Source material

----------------------------------------

-- ==== Sys2Proof/Laws/State.lean ====
section
/-!
SUPPORT. What the updates of one field leave in the other fields: one lemma per field and update.
-/

namespace Sys2Proof.Machine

----------------------------------------

Return everything in the records. Keep each line exactly as written.

-- ==== Sys2Proof/Laws/State.lean ====
section
/-!
SUPPORT. What the updates of one field leave in the other fields: one lemma per field and update.
-/

namespace Sys2Proof.Machine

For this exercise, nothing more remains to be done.